• WHAT TO DO:
All of the records shown below need to be copied with no differences.

• INPUT DATA:
/-- 40_halt.md R64: HLT sets `RUN` to `Halted` and changes nothing else, `pc` included. A step whose
opcode byte is HLT's does this, at address 255 too, and no other step of a running machine halts
it. -/
def Obligations.HltAloneHaltsAndChangesNothingElse : Prop :=
  (∀ s : State, ∃ t, exec .hlt s = .next t ∧ t.run = .halted ∧ t.fault = s.fault ∧ t.pc = s.pc ∧
    (∀ i, t.reg i = s.reg i) ∧ t.flags = s.flags ∧ SameMem s t ∧ t.out = s.out) ∧
  (∀ opc : Mnemonic → Byte, encode opc .hlt = [opc .hlt]) ∧
  (∀ s t : State, s.run = .running → step s = .next t →
    ((s.pc.toNat ≤ 255 ∧ s.mem.read s.pc.toNat = defaultOpc .hlt) ↔ t.run = .halted)) ∧
  (∀ s t : State, s.run = .running → step s = .next t → t.run = .halted →
    t = { s with run := .halted })

/-- 70_reset_and_hazards.md R117 with 95_test_vectors.md section 4 (1): in a running machine the
step function is total. The statement says more, by the model's reading: no state and no instruction
stops the model, every step and every instruction in every state answering a next state. That a
fault is a next state is log 3 (DEDUCED), and that `step` answers a next state in a stopped machine,
where R26 takes no step, is log 4 (DEDUCED); `exec` in a stopped state is log 9. -/
def Obligations.EveryStepAnswersANextState : Prop :=
  (∀ s : State, ∃ t, step s = .next t) ∧ (∀ (i : Instr) (s : State), ∃ t, exec i s = .next t)

/-! ### Registers -/

/-- 10_state.md R16, 30_encoding.md R54: a register operand byte above 7, the first such of an
instruction, raises `OutOfRange(byte)` before any effect. A byte 0 to 7 is no such operand, in
either place, 7 and twice the same register included. -/
def Obligations.InvalidRegisterOperandFaults : Prop :=
  (∀ (i : Instr) (s : State) (v : Byte), i.firstBadOperand = some v →
    7 < v.toNat ∧ exec i s = .next { s with
      run := .faulted
      fault := ⟨.outOfRange, zext9 v, s.pc⟩ }) ∧
  (∀ i : Instr, i.firstBadOperand = none ↔ ∀ b ∈ i.regOperands, b.toNat ≤ 7)

/-- 10_state.md R17, both columns: an instruction changes no register outside those it writes; and a
register it does not read has no influence: with that register changed beforehand the
instruction ends the same but for that register. -/
def Obligations.RegistersReadAndWrittenFollowTheTable : Prop :=
  (∀ (i : Instr) (s t : State), exec i s = .next t → SameRegsExcept (regsWritten i) s t) ∧
  (∀ (i : Instr) (s t : State) (j : RegIdx) (v : Byte), exec i s = .next t → j ∉ regsRead s i →
    ∃ u, exec i (s.setReg j v) = .next u ∧ SameRegsExcept [j] t u ∧ u.pc = t.pc ∧
      u.flags = t.flags ∧ SameStatus t u ∧ SameMem t u ∧ u.out = t.out)
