/-- The transfers at the end of memory: JEQ not taken at 254 (vector J17) and taken, JNE not taken
and taken, JMP and RET there, and CALL at the last address it completes at. -/
theorem witness_PcDoesNotWrap_transfers :
    let last (f : Flags) (op : Byte) := machine (regsAB 255 0) 254 f [op, 0]
    let final := fun t : State => (t.run, t.pc.toNat)
    (last flagsG 0x55).fetch defaultOpc = .ok (.jeq 0) ∧
    (last flagsG 0x56).fetch defaultOpc = .ok (.jne 0) ∧
    afterStep (last flagsG 0x55) final = some (.running, 256) ∧
    afterStep (last flagsE 0x55) final = some (.running, 255) ∧
    afterStep (last flagsE 0x56) final = some (.running, 256) ∧
    afterStep (last flagsG 0x56) final = some (.running, 255) ∧
    afterStep (last flagsG 0x54) final = some (.running, 255) ∧
    afterStep (codeAt 255 [0x11]) final = some (.running, 0) ∧
    afterStep (machine (regsAB 255 0) 253 flagsG [0x50, 0]) final = some (.running, 255) := by decide

theorem witness_OnlyCmpWritesAndOnlyJumpsReadFlags :
    (Instr.ldi 0 8).mnemonic ≠ .cmp ∧ (∃ t, exec (.ldi 0 8) State.reset = .next t) ∧
    ((Instr.ldi 0 8).mnemonic ≠ .jeq ∧ (Instr.ldi 0 8).mnemonic ≠ .jne) ∧
    (flagsL.equal = flagsG.equal ∧ flagsL.valid = flagsG.valid) ∧
    (∃ t, exec (.jeq 0) (machine (regsAB 0 0) 0 flagsG []) = .next t) :=
  ⟨by decide, ⟨_, rfl⟩, by decide, by decide, ⟨_, rfl⟩⟩

theorem witness_FlagsValidLatchIsSetByCmpAndNeverCleared :
    (∃ s, State.launch 0xF4 [0x01] = .ok s) ∧
    (machine (regsAB 1 2) 0 flagsE [0xA7, 0, 1]).flags.valid = true ∧
    afterStep (machine (regsAB 1 2) 0 flagsE [0xA7, 0, 1]) (fun t => t.flags.valid) = some true ∧
    (codeAt 0 [0xA7, 0, 1]).flags.valid = false ∧
    afterStep (codeAt 0 [0xA7, 0, 1]) (fun t => t.flags.valid) = some true ∧
    (∃ t, exec (.prn 7) State.reset = .next t ∧ t.fault.cause ≠ .flagsUninitialized) :=
  ⟨⟨_, rfl⟩, by decide, by decide, by decide, by decide, ⟨_, rfl, by decide⟩⟩

/-- The last address that exists, the first that does not, and the last that `INFO` holds. -/
theorem witness_MemoryReadsAndWritesFollowTheContract :
    (255 ≤ 255 ∧ 254 ≤ 255 ∧ 254 ≠ 255) ∧ 255 < 256 ∧ 256 ≤ 511 ∧ 255 < 511 := by decide

theorem witness_OnlyPushAndCallWriteOneCell :
    afterStep (codeAt 0 [0x45, 7]) (fun t => t.mem.read 0xF3) = some 0xF3 ∧
    afterStep (codeAt 0 [0x46, 7]) (fun t => t.mem.read 0xF3) = some 0 := by decide
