-- ==== Sys2Proof/Word.lean ====
section
/-! DEFINITION. The words of the machine: a register word, a byte, the 64- and 128-bit words, and the type of
sparse tables (canonical lists of key and value). -/
namespace Sys2Proof

/-- A register word (R7: registers are 32 bits wide). -/
abbrev Word := BitVec 32

/-- A byte, the smallest addressable unit of every memory. -/
abbrev Byte := BitVec 8

/-- A 64-bit quantity or a word of a log entry (R12, R532). -/
abbrev DWord := BitVec 64

/-- A block register or a round-unit block (R98). -/
abbrev Block := BitVec 128

/-- A sparse table: pairs of key and value, keys strictly rising, no pair whose value the table's default has. -/
abbrev Tbl (β : Type) := List (Nat × β)

end Sys2Proof
end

• EXERCISE ANSWER:
/-- 40_halt.md R64: HLT sets `RUN` to `Halted` and changes nothing else, `pc` included. A step whose
opcode byte is HLT's does this, at address 255 too, and no other step of a running machine halts
it. -/
def Obligations.HltAloneHaltsAndChangesNothingElse : Prop :=
  (∀ s : State, ∃ t, exec .hlt s = .next t ∧ t.run = .halted ∧ t.fault = s.fault ∧ t.pc = s.pc ∧
    (∀ i, t.reg i = s.reg i) ∧ t.flags = s.flags ∧ SameMem s t ∧ t.out = s.out) ∧
  (∀ opc : Mnemonic → Byte, encode opc .hlt = [opc .hlt]) ∧
  (∀ s t : State, s.run = .running → step s = .next t →
    ((s.pc.toNat ≤ 255 ∧ s.mem.read s.pc.toNat = defaultOpc .hlt) ↔ t.run = .halted)) ∧
  (∀ s t : State, s.run = .running → step s = .next t → t.run = .halted →
    t = { s with run := .halted })

/-- 70_reset_and_hazards.md R117 with 95_test_vectors.md section 4 (1): in a running machine the
step function is total. The statement says more, by the model's reading: no state and no instruction
stops the model, every step and every instruction in every state answering a next state. That a
fault is a next state is log 3 (DEDUCED), and that `step` answers a next state in a stopped machine,
where R26 takes no step, is log 4 (DEDUCED); `exec` in a stopped state is log 9. -/
def Obligations.EveryStepAnswersANextState : Prop :=
  (∀ s : State, ∃ t, step s = .next t) ∧ (∀ (i : Instr) (s : State), ∃ t, exec i s = .next t)

/-! ### Registers -/

/-- 10_state.md R16, 30_encoding.md R54: a register operand byte above 7, the first such of an
instruction, raises `OutOfRange(byte)` before any effect. A byte 0 to 7 is no such operand, in
either place, 7 and twice the same register included. -/
def Obligations.InvalidRegisterOperandFaults : Prop :=
  (∀ (i : Instr) (s : State) (v : Byte), i.firstBadOperand = some v →
    7 < v.toNat ∧ exec i s = .next { s with
      run := .faulted
      fault := ⟨.outOfRange, zext9 v, s.pc⟩ }) ∧
  (∀ i : Instr, i.firstBadOperand = none ↔ ∀ b ∈ i.regOperands, b.toNat ≤ 7)

/-- 10_state.md R17, both columns: an instruction changes no register outside those it writes; and a
register it does not read has no influence: with that register changed beforehand the
instruction ends the same but for that register. -/
def Obligations.RegistersReadAndWrittenFollowTheTable : Prop :=
  (∀ (i : Instr) (s t : State), exec i s = .next t → SameRegsExcept (regsWritten i) s t) ∧
  (∀ (i : Instr) (s t : State) (j : RegIdx) (v : Byte), exec i s = .next t → j ∉ regsRead s i →
    ∃ u, exec i (s.setReg j v) = .next u ∧ SameRegsExcept [j] t u ∧ u.pc = t.pc ∧
      u.flags = t.flags ∧ SameStatus t u ∧ SameMem t u ∧ u.out = t.out)
/-- The transfers at the end of memory: JEQ not taken at 254 (vector J17) and taken, JNE not taken
and taken, JMP and RET there, and CALL at the last address it completes at. -/
theorem witness_PcDoesNotWrap_transfers :
    let last (f : Flags) (op : Byte) := machine (regsAB 255 0) 254 f [op, 0]
    let final := fun t : State => (t.run, t.pc.toNat)
    (last flagsG 0x55).fetch defaultOpc = .ok (.jeq 0) ∧
    (last flagsG 0x56).fetch defaultOpc = .ok (.jne 0) ∧
    afterStep (last flagsG 0x55) final = some (.running, 256) ∧
    afterStep (last flagsE 0x55) final = some (.running, 255) ∧
    afterStep (last flagsE 0x56) final = some (.running, 256) ∧
    afterStep (last flagsG 0x56) final = some (.running, 255) ∧
    afterStep (last flagsG 0x54) final = some (.running, 255) ∧
    afterStep (codeAt 255 [0x11]) final = some (.running, 0) ∧
    afterStep (machine (regsAB 255 0) 253 flagsG [0x50, 0]) final = some (.running, 255) := by decide

theorem witness_OnlyCmpWritesAndOnlyJumpsReadFlags :
    (Instr.ldi 0 8).mnemonic ≠ .cmp ∧ (∃ t, exec (.ldi 0 8) State.reset = .next t) ∧
    ((Instr.ldi 0 8).mnemonic ≠ .jeq ∧ (Instr.ldi 0 8).mnemonic ≠ .jne) ∧
    (flagsL.equal = flagsG.equal ∧ flagsL.valid = flagsG.valid) ∧
    (∃ t, exec (.jeq 0) (machine (regsAB 0 0) 0 flagsG []) = .next t) :=
  ⟨by decide, ⟨_, rfl⟩, by decide, by decide, ⟨_, rfl⟩⟩

theorem witness_FlagsValidLatchIsSetByCmpAndNeverCleared :
    (∃ s, State.launch 0xF4 [0x01] = .ok s) ∧
    (machine (regsAB 1 2) 0 flagsE [0xA7, 0, 1]).flags.valid = true ∧
    afterStep (machine (regsAB 1 2) 0 flagsE [0xA7, 0, 1]) (fun t => t.flags.valid) = some true ∧
    (codeAt 0 [0xA7, 0, 1]).flags.valid = false ∧
    afterStep (codeAt 0 [0xA7, 0, 1]) (fun t => t.flags.valid) = some true ∧
    (∃ t, exec (.prn 7) State.reset = .next t ∧ t.fault.cause ≠ .flagsUninitialized) :=
  ⟨⟨_, rfl⟩, by decide, by decide, by decide, by decide, ⟨_, rfl, by decide⟩⟩

/-- The last address that exists, the first that does not, and the last that `INFO` holds. -/
theorem witness_MemoryReadsAndWritesFollowTheContract :
    (255 ≤ 255 ∧ 254 ≤ 255 ∧ 254 ≠ 255) ∧ 255 < 256 ∧ 256 ≤ 511 ∧ 255 < 511 := by decide

theorem witness_OnlyPushAndCallWriteOneCell :
    afterStep (codeAt 0 [0x45, 7]) (fun t => t.mem.read 0xF3) = some 0xF3 ∧
    afterStep (codeAt 0 [0x46, 7]) (fun t => t.mem.read 0xF3) = some 0 := by decide
-- ==== Sys2Proof/Word.lean ====
section
/-! DEFINITION. The words of the machine: a register word, a byte, the 64- and 128-bit words, and the type of
sparse tables (canonical lists of key and value). -/
namespace Sys2Proof

/-- A register word (R7: registers are 32 bits wide). -/
abbrev Word := BitVec 32

/-- A byte, the smallest addressable unit of every memory. -/
abbrev Byte := BitVec 8

/-- A 64-bit quantity or a word of a log entry (R12, R532). -/
abbrev DWord := BitVec 64

/-- A block register or a round-unit block (R98). -/
abbrev Block := BitVec 128

/-- A sparse table: pairs of key and value, keys strictly rising, no pair whose value the table's default has. -/
abbrev Tbl (β : Type) := List (Nat × β)

end Sys2Proof
end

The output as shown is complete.